**The task**
Would you set down every line of the data below exactly as it reads?

START Data records

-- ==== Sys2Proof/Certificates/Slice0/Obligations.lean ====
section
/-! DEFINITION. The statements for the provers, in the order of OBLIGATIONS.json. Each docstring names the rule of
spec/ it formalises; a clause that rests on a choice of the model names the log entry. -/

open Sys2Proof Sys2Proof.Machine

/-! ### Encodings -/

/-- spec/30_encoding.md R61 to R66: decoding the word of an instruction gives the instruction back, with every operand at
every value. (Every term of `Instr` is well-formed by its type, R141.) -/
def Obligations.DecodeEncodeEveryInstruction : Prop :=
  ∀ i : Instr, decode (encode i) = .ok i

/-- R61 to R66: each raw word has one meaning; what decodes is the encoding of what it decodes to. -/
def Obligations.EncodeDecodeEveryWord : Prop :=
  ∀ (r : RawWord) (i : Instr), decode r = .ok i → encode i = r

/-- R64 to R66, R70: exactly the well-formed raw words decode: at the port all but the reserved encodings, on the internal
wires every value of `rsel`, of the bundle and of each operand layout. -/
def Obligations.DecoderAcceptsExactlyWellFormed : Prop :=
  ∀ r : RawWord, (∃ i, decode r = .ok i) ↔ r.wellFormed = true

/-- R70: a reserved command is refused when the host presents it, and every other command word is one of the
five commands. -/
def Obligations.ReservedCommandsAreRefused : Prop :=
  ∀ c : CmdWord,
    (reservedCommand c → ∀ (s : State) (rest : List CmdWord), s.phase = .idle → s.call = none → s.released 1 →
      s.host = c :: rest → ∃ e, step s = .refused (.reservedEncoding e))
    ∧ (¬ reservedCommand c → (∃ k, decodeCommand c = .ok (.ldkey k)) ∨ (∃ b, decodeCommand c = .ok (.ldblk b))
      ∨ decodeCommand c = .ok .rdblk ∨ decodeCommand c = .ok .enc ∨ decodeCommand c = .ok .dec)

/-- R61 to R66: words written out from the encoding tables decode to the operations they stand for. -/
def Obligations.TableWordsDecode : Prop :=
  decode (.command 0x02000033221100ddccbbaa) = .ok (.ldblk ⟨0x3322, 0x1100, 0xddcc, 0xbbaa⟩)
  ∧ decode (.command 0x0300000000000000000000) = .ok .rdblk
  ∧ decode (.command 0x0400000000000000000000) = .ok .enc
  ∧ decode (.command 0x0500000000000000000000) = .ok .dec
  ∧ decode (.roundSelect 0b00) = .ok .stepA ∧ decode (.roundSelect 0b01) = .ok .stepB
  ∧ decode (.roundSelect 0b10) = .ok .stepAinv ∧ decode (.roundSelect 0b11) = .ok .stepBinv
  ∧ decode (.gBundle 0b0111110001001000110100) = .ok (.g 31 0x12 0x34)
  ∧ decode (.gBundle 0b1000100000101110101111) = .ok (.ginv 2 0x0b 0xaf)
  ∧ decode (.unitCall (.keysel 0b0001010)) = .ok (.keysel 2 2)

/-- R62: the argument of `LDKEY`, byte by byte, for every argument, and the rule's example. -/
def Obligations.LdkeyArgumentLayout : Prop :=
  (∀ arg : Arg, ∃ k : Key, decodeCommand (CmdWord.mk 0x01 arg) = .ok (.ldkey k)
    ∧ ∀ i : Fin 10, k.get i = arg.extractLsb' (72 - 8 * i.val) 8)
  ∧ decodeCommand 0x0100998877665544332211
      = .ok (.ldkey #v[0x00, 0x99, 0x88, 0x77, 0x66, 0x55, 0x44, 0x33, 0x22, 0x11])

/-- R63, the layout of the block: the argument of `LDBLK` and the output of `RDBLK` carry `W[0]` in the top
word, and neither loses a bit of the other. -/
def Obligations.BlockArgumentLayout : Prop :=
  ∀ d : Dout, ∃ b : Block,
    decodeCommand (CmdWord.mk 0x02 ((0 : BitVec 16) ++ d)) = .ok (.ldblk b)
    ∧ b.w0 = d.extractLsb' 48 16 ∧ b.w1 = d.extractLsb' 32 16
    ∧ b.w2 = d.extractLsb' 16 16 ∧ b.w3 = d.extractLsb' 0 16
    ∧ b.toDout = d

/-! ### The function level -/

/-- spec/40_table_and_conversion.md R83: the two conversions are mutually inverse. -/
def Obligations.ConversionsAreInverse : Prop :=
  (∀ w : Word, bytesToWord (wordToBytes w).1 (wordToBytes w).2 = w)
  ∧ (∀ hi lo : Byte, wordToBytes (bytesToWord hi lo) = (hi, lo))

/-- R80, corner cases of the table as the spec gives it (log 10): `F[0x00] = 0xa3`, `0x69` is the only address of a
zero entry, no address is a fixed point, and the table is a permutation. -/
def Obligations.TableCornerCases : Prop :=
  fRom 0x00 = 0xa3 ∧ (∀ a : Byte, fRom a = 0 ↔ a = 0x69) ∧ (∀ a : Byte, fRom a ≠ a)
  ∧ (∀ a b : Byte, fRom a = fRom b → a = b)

END Data records

**Response for this exercise**
-- ==== Sys2Proof/Certificates/Slice0/Obligations.lean ====
section
/-! DEFINITION. The statements for the provers, in the order of OBLIGATIONS.json. Each docstring names the rule of
spec/ it formalises; a clause that rests on a choice of the model names the log entry. -/

open Sys2Proof Sys2Proof.Machine

/-! ### Encodings -/

/-- spec/30_encoding.md R61 to R66: decoding the word of an instruction gives the instruction back, with every operand at
every value. (Every term of `Instr` is well-formed by its type, R141.) -/
def Obligations.DecodeEncodeEveryInstruction : Prop :=
  ∀ i : Instr, decode (encode i) = .ok i

/-- R61 to R66: each raw word has one meaning; what decodes is the encoding of what it decodes to. -/
def Obligations.EncodeDecodeEveryWord : Prop :=
  ∀ (r : RawWord) (i : Instr), decode r = .ok i → encode i = r

/-- R64 to R66, R70: exactly the well-formed raw words decode: at the port all but the reserved encodings, on the internal
wires every value of `rsel`, of the bundle and of each operand layout. -/
def Obligations.DecoderAcceptsExactlyWellFormed : Prop :=
  ∀ r : RawWord, (∃ i, decode r = .ok i) ↔ r.wellFormed = true

/-- R70: a reserved command is refused when the host presents it, and every other command word is one of the
five commands. -/
def Obligations.ReservedCommandsAreRefused : Prop :=
  ∀ c : CmdWord,
    (reservedCommand c → ∀ (s : State) (rest : List CmdWord), s.phase = .idle → s.call = none → s.released 1 →
      s.host = c :: rest → ∃ e, step s = .refused (.reservedEncoding e))
    ∧ (¬ reservedCommand c → (∃ k, decodeCommand c = .ok (.ldkey k)) ∨ (∃ b, decodeCommand c = .ok (.ldblk b))
      ∨ decodeCommand c = .ok .rdblk ∨ decodeCommand c = .ok .enc ∨ decodeCommand c = .ok .dec)

/-- R61 to R66: words written out from the encoding tables decode to the operations they stand for. -/
def Obligations.TableWordsDecode : Prop :=
  decode (.command 0x02000033221100ddccbbaa) = .ok (.ldblk ⟨0x3322, 0x1100, 0xddcc, 0xbbaa⟩)
  ∧ decode (.command 0x0300000000000000000000) = .ok .rdblk
  ∧ decode (.command 0x0400000000000000000000) = .ok .enc
  ∧ decode (.command 0x0500000000000000000000) = .ok .dec
  ∧ decode (.roundSelect 0b00) = .ok .stepA ∧ decode (.roundSelect 0b01) = .ok .stepB
  ∧ decode (.roundSelect 0b10) = .ok .stepAinv ∧ decode (.roundSelect 0b11) = .ok .stepBinv
  ∧ decode (.gBundle 0b0111110001001000110100) = .ok (.g 31 0x12 0x34)
  ∧ decode (.gBundle 0b1000100000101110101111) = .ok (.ginv 2 0x0b 0xaf)
  ∧ decode (.unitCall (.keysel 0b0001010)) = .ok (.keysel 2 2)

/-- R62: the argument of `LDKEY`, byte by byte, for every argument, and the rule's example. -/
def Obligations.LdkeyArgumentLayout : Prop :=
  (∀ arg : Arg, ∃ k : Key, decodeCommand (CmdWord.mk 0x01 arg) = .ok (.ldkey k)
    ∧ ∀ i : Fin 10, k.get i = arg.extractLsb' (72 - 8 * i.val) 8)
  ∧ decodeCommand 0x0100998877665544332211
      = .ok (.ldkey #v[0x00, 0x99, 0x88, 0x77, 0x66, 0x55, 0x44, 0x33, 0x22, 0x11])

/-- R63, the layout of the block: the argument of `LDBLK` and the output of `RDBLK` carry `W[0]` in the top
word, and neither loses a bit of the other. -/
def Obligations.BlockArgumentLayout : Prop :=
  ∀ d : Dout, ∃ b : Block,
    decodeCommand (CmdWord.mk 0x02 ((0 : BitVec 16) ++ d)) = .ok (.ldblk b)
    ∧ b.w0 = d.extractLsb' 48 16 ∧ b.w1 = d.extractLsb' 32 16
    ∧ b.w2 = d.extractLsb' 16 16 ∧ b.w3 = d.extractLsb' 0 16
    ∧ b.toDout = d

/-! ### The function level -/

/-- spec/40_table_and_conversion.md R83: the two conversions are mutually inverse. -/
def Obligations.ConversionsAreInverse : Prop :=
  (∀ w : Word, bytesToWord (wordToBytes w).1 (wordToBytes w).2 = w)
  ∧ (∀ hi lo : Byte, wordToBytes (bytesToWord hi lo) = (hi, lo))

/-- R80, corner cases of the table as the spec gives it (log 10): `F[0x00] = 0xa3`, `0x69` is the only address of a
zero entry, no address is a fixed point, and the table is a permutation. -/
def Obligations.TableCornerCases : Prop :=
  fRom 0x00 = 0xa3 ∧ (∀ a : Byte, fRom a = 0 ↔ a = 0x69) ∧ (∀ a : Byte, fRom a ≠ a)
  ∧ (∀ a b : Byte, fRom a = fRom b → a = b)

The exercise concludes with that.